— TASK PROMPT —
Below are some entries. Copy each line in them that holds "later".

— RECORDS FOR THIS TASK —
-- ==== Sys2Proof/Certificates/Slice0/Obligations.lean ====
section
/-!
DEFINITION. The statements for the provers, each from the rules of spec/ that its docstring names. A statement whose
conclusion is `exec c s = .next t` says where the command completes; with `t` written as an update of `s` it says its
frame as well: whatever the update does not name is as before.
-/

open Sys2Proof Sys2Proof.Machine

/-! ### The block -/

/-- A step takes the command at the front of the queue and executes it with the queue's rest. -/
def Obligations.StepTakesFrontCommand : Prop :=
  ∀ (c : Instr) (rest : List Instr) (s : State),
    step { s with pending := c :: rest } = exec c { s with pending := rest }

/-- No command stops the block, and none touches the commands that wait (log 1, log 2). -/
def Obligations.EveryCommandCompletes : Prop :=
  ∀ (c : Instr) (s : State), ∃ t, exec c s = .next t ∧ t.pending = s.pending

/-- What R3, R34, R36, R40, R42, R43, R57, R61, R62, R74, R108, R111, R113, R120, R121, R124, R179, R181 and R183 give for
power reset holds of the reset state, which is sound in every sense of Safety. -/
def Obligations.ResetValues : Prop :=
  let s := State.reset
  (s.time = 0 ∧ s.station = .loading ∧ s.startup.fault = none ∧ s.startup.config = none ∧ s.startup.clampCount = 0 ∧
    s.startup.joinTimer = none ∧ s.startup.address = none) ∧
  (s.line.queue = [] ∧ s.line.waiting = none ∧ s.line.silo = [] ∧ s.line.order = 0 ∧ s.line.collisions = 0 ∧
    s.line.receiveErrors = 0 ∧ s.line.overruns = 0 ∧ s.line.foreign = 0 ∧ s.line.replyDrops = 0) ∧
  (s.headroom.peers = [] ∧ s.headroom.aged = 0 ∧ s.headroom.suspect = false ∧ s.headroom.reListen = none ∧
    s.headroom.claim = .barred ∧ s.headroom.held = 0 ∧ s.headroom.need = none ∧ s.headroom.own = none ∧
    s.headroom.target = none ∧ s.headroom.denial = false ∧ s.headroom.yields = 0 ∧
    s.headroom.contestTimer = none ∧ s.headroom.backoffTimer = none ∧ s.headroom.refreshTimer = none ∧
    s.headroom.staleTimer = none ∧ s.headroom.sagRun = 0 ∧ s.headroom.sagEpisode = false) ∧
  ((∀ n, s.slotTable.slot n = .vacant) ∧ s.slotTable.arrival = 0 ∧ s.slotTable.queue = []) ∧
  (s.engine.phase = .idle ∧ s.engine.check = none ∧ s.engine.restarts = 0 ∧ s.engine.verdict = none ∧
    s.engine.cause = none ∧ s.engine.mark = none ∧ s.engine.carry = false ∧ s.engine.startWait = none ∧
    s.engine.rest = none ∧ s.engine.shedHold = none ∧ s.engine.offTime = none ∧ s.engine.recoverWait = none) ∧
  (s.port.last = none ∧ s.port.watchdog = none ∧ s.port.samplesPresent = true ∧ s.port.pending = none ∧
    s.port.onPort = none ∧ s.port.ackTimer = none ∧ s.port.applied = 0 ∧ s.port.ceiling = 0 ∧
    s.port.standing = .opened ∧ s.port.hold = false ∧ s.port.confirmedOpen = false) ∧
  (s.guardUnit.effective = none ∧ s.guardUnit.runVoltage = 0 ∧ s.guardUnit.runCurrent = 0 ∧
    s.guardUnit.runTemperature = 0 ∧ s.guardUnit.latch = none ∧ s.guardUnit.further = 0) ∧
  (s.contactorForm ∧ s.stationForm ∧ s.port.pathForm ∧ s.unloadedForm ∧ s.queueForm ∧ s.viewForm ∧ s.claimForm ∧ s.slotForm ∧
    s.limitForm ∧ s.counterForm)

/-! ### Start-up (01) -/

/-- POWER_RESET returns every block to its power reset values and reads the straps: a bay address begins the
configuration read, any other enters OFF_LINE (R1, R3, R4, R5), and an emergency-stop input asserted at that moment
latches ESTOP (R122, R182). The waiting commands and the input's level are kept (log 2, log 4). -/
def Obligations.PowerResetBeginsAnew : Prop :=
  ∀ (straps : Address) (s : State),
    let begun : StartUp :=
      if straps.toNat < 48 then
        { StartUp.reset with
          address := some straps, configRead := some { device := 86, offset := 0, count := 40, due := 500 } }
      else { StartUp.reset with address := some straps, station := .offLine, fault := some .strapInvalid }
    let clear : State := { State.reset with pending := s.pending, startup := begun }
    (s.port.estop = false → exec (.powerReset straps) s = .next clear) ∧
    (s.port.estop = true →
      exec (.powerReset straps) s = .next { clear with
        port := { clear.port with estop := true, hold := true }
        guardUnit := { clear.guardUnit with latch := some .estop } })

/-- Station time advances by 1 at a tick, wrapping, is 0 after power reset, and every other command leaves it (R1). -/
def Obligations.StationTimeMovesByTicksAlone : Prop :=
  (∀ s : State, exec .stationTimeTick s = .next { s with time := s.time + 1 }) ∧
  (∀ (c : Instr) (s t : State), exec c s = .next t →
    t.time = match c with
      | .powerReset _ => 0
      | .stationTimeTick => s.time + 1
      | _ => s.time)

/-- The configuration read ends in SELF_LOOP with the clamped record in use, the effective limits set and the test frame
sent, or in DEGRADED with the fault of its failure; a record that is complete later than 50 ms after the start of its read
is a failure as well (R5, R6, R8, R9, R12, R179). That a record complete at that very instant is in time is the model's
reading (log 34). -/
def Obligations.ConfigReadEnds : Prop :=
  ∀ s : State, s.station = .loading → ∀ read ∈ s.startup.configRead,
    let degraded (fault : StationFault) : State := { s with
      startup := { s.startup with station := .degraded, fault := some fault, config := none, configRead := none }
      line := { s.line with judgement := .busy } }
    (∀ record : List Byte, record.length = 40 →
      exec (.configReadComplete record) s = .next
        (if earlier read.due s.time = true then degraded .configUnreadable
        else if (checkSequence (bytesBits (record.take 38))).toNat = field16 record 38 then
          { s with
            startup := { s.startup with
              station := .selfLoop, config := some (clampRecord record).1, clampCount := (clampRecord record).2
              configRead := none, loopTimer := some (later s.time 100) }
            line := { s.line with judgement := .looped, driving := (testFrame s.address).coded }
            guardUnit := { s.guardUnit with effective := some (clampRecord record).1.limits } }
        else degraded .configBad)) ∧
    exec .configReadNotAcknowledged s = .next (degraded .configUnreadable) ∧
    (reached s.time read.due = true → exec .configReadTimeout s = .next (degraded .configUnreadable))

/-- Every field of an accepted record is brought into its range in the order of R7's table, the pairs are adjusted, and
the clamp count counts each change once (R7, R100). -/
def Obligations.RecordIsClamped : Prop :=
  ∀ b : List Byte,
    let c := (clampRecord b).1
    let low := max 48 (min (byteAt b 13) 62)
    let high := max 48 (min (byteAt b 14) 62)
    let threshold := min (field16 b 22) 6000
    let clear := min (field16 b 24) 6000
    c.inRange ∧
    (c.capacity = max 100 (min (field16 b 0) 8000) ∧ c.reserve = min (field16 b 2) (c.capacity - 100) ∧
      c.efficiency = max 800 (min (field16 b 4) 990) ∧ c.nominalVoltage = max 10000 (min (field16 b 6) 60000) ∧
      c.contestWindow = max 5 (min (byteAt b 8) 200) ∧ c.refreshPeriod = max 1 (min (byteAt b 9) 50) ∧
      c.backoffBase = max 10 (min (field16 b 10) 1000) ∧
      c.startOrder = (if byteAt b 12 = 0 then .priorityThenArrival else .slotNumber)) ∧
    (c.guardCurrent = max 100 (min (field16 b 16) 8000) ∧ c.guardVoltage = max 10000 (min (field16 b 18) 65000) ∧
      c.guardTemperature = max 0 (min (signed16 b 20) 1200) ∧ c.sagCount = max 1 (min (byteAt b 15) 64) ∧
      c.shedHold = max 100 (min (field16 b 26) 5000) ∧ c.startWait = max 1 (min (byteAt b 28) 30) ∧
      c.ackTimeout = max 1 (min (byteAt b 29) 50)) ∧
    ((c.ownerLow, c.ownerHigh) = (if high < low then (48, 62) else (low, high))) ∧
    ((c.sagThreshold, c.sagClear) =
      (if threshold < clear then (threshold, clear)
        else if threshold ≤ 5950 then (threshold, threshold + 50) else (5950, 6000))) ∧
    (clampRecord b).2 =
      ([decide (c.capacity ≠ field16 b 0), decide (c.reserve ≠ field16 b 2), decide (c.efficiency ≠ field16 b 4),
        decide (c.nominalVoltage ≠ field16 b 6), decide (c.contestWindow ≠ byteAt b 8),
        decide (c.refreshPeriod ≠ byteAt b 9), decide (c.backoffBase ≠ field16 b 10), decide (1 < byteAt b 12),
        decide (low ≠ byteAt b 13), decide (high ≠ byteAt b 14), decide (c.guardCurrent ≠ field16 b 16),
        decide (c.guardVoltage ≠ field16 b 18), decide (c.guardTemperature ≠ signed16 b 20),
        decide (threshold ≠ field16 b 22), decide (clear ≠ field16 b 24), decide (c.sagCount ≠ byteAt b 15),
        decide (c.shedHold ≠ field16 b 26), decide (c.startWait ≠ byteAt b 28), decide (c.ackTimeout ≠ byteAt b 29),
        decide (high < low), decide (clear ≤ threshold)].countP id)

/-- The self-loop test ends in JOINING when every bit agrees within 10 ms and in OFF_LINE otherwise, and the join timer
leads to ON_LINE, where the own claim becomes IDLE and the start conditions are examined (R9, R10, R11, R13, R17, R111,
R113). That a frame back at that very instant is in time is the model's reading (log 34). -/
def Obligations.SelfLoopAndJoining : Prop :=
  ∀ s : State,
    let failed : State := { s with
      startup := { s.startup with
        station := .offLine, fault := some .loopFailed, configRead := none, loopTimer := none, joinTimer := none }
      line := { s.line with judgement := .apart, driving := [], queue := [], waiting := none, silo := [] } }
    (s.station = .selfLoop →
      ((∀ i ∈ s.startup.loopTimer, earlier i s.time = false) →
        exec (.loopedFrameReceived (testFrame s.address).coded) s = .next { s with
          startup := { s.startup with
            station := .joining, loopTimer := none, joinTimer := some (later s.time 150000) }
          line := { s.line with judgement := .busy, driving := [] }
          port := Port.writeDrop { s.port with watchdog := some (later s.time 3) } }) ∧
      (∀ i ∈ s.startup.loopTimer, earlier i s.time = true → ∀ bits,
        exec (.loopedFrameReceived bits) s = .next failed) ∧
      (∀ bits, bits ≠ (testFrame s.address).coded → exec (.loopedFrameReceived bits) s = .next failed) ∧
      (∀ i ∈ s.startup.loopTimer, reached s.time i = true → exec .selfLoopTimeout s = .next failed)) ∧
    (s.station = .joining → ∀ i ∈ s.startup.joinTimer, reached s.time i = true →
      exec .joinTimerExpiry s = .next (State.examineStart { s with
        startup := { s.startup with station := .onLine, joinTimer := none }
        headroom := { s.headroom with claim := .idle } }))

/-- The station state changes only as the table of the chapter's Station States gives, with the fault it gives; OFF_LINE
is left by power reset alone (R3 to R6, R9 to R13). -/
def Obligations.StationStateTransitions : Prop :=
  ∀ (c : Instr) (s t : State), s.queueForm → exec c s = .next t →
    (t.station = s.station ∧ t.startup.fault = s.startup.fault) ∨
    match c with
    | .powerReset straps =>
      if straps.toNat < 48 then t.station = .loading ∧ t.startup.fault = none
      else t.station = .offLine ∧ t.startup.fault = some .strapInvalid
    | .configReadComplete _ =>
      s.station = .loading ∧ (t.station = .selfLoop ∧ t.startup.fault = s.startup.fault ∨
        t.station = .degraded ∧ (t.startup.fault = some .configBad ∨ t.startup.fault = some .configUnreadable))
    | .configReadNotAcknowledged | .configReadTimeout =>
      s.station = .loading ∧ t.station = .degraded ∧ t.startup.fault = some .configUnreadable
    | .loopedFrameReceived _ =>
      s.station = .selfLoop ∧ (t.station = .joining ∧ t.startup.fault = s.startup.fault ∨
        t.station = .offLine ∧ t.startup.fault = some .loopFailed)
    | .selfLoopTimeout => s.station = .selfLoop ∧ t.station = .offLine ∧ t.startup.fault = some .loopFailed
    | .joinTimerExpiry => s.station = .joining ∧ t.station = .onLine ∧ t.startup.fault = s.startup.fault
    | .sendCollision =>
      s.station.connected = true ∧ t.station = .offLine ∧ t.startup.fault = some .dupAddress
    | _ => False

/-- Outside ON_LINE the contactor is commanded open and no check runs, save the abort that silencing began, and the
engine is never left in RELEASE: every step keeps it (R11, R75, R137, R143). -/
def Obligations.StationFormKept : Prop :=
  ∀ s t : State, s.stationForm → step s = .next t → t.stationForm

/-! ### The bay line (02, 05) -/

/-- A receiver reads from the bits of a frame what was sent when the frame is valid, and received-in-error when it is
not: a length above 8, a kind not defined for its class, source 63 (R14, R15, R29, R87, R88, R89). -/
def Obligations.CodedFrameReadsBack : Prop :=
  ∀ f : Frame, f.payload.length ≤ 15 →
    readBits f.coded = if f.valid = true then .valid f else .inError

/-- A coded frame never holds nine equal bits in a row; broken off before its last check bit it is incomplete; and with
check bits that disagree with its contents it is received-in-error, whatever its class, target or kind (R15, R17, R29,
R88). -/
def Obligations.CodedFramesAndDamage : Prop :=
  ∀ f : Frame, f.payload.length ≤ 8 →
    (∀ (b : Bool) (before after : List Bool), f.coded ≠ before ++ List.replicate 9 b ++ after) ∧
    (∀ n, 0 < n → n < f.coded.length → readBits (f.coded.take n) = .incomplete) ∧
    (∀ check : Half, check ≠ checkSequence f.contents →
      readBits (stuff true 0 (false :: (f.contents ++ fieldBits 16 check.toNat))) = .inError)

==

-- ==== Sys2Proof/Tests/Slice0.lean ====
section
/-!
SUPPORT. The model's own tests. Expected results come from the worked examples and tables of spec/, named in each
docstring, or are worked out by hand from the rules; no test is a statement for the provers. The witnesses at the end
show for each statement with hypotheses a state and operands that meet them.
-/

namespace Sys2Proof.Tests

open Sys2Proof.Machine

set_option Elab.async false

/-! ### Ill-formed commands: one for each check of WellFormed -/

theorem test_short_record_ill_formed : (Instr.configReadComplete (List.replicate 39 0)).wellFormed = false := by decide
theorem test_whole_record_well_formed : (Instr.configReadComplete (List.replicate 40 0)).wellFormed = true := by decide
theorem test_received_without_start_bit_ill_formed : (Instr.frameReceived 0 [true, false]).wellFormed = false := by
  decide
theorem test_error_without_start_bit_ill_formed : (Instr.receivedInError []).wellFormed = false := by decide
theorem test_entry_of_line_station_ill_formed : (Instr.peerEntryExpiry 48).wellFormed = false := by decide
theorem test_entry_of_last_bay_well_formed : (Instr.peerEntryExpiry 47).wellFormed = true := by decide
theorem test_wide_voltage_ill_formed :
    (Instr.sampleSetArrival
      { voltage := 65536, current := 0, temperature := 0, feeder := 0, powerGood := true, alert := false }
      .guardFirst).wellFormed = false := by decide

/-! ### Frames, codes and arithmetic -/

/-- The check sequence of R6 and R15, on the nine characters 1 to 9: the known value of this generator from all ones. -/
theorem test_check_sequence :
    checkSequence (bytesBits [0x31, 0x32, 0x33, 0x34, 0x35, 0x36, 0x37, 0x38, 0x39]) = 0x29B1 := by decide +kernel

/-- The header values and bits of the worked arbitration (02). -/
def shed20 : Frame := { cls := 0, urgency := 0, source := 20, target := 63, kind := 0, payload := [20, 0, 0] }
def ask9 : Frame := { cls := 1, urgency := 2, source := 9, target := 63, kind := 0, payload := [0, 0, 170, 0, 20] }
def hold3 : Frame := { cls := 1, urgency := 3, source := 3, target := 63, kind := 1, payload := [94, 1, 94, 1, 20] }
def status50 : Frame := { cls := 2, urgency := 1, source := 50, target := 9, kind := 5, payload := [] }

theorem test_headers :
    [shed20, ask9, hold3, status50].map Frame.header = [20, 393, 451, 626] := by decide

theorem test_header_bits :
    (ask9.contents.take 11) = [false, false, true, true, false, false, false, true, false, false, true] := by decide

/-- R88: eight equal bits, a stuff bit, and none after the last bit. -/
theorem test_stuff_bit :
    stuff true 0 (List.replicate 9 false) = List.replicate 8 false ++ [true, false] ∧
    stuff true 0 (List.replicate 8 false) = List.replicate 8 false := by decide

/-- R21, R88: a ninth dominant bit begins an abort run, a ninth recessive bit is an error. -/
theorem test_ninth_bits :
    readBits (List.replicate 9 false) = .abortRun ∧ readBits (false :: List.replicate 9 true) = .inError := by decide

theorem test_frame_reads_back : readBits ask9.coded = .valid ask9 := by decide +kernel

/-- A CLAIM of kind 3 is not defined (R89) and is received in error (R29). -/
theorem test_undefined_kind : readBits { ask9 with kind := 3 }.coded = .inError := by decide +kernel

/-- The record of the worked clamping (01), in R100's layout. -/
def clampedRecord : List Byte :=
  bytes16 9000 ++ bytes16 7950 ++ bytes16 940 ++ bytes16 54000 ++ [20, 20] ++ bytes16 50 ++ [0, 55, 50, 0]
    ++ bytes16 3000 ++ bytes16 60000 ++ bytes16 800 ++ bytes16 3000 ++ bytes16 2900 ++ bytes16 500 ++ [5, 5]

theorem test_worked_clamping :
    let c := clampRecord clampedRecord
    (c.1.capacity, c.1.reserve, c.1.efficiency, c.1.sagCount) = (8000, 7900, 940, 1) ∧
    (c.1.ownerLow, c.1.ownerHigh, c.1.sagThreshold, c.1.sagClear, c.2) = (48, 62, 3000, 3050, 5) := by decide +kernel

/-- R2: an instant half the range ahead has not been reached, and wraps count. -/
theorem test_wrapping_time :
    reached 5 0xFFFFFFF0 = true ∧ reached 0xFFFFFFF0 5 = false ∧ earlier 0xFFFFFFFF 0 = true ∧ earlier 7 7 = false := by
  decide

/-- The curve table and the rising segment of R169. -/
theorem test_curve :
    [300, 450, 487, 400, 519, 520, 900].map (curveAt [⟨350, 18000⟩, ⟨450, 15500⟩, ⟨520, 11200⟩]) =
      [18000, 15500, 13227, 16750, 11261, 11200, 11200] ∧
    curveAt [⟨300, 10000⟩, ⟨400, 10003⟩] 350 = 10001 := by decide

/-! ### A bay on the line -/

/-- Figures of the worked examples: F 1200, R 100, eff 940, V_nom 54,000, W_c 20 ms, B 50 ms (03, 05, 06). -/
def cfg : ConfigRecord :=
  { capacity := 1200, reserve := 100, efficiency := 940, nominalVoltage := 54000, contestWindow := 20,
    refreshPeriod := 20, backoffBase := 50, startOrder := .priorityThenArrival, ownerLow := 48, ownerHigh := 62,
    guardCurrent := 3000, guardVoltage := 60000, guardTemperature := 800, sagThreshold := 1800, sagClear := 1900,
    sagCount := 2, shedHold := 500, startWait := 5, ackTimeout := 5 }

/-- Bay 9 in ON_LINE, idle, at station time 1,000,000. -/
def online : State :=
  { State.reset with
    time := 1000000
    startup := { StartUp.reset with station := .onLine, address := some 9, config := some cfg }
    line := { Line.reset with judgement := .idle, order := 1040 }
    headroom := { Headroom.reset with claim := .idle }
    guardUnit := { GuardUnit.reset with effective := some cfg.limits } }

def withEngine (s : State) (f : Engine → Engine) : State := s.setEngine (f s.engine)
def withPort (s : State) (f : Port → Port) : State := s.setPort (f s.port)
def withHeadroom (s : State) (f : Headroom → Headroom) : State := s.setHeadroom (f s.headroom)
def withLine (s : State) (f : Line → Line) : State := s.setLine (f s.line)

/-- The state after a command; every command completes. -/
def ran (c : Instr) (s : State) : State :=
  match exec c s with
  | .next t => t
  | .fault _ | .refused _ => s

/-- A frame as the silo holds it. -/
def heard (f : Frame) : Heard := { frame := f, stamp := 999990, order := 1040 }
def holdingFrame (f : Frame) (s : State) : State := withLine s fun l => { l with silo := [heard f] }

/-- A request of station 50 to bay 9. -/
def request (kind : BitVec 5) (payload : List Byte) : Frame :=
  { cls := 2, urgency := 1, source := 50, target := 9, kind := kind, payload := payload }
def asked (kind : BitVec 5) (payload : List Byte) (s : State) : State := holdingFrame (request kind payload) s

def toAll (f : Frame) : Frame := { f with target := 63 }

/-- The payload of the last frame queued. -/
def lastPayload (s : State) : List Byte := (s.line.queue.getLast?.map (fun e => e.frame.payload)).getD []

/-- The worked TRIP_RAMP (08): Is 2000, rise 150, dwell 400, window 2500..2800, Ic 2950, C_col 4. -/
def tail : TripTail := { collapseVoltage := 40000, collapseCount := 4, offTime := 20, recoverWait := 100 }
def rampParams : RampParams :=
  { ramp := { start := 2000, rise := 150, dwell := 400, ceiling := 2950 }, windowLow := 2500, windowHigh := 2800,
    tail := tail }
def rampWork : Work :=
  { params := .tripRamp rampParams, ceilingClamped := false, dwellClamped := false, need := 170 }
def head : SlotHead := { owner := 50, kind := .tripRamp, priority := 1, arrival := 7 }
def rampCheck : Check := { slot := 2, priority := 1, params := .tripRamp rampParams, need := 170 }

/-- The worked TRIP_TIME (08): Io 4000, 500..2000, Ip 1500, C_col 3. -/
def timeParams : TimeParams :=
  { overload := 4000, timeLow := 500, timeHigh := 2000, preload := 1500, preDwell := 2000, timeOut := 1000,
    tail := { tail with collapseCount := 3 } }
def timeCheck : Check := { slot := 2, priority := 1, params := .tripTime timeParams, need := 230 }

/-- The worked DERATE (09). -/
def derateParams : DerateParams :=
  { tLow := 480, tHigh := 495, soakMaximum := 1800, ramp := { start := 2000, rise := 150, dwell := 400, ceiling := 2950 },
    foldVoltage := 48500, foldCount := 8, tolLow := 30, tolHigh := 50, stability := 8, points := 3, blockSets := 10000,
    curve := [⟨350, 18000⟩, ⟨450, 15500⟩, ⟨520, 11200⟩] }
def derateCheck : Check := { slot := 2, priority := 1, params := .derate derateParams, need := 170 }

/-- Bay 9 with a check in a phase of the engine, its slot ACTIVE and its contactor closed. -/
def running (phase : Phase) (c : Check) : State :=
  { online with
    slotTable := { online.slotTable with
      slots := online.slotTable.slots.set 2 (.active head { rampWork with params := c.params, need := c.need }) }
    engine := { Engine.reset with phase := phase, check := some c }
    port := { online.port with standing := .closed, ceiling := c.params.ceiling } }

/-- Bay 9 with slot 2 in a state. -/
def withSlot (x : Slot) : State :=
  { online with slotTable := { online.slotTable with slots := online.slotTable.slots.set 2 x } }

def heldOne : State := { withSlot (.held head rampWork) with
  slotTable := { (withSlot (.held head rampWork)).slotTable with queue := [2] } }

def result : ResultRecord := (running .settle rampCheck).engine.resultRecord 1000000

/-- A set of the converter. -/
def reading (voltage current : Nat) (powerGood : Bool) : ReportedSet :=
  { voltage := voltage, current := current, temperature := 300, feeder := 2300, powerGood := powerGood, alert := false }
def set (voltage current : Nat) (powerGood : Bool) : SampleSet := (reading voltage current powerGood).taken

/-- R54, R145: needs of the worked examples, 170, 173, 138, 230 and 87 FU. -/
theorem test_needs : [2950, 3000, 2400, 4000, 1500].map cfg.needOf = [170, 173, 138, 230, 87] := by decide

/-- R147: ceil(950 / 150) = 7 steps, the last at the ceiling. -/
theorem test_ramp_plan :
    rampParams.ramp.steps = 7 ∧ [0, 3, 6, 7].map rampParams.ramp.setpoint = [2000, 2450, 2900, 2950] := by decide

— OUTPUT OF THE TASK —
sent, or in DEGRADED with the fault of its failure; a record that is complete later than 50 ms after the start of its read
              configRead := none, loopTimer := some (later s.time 100) }
            station := .joining, loopTimer := none, joinTimer := some (later s.time 150000) }
          port := Port.writeDrop { s.port with watchdog := some (later s.time 3) } }) ∧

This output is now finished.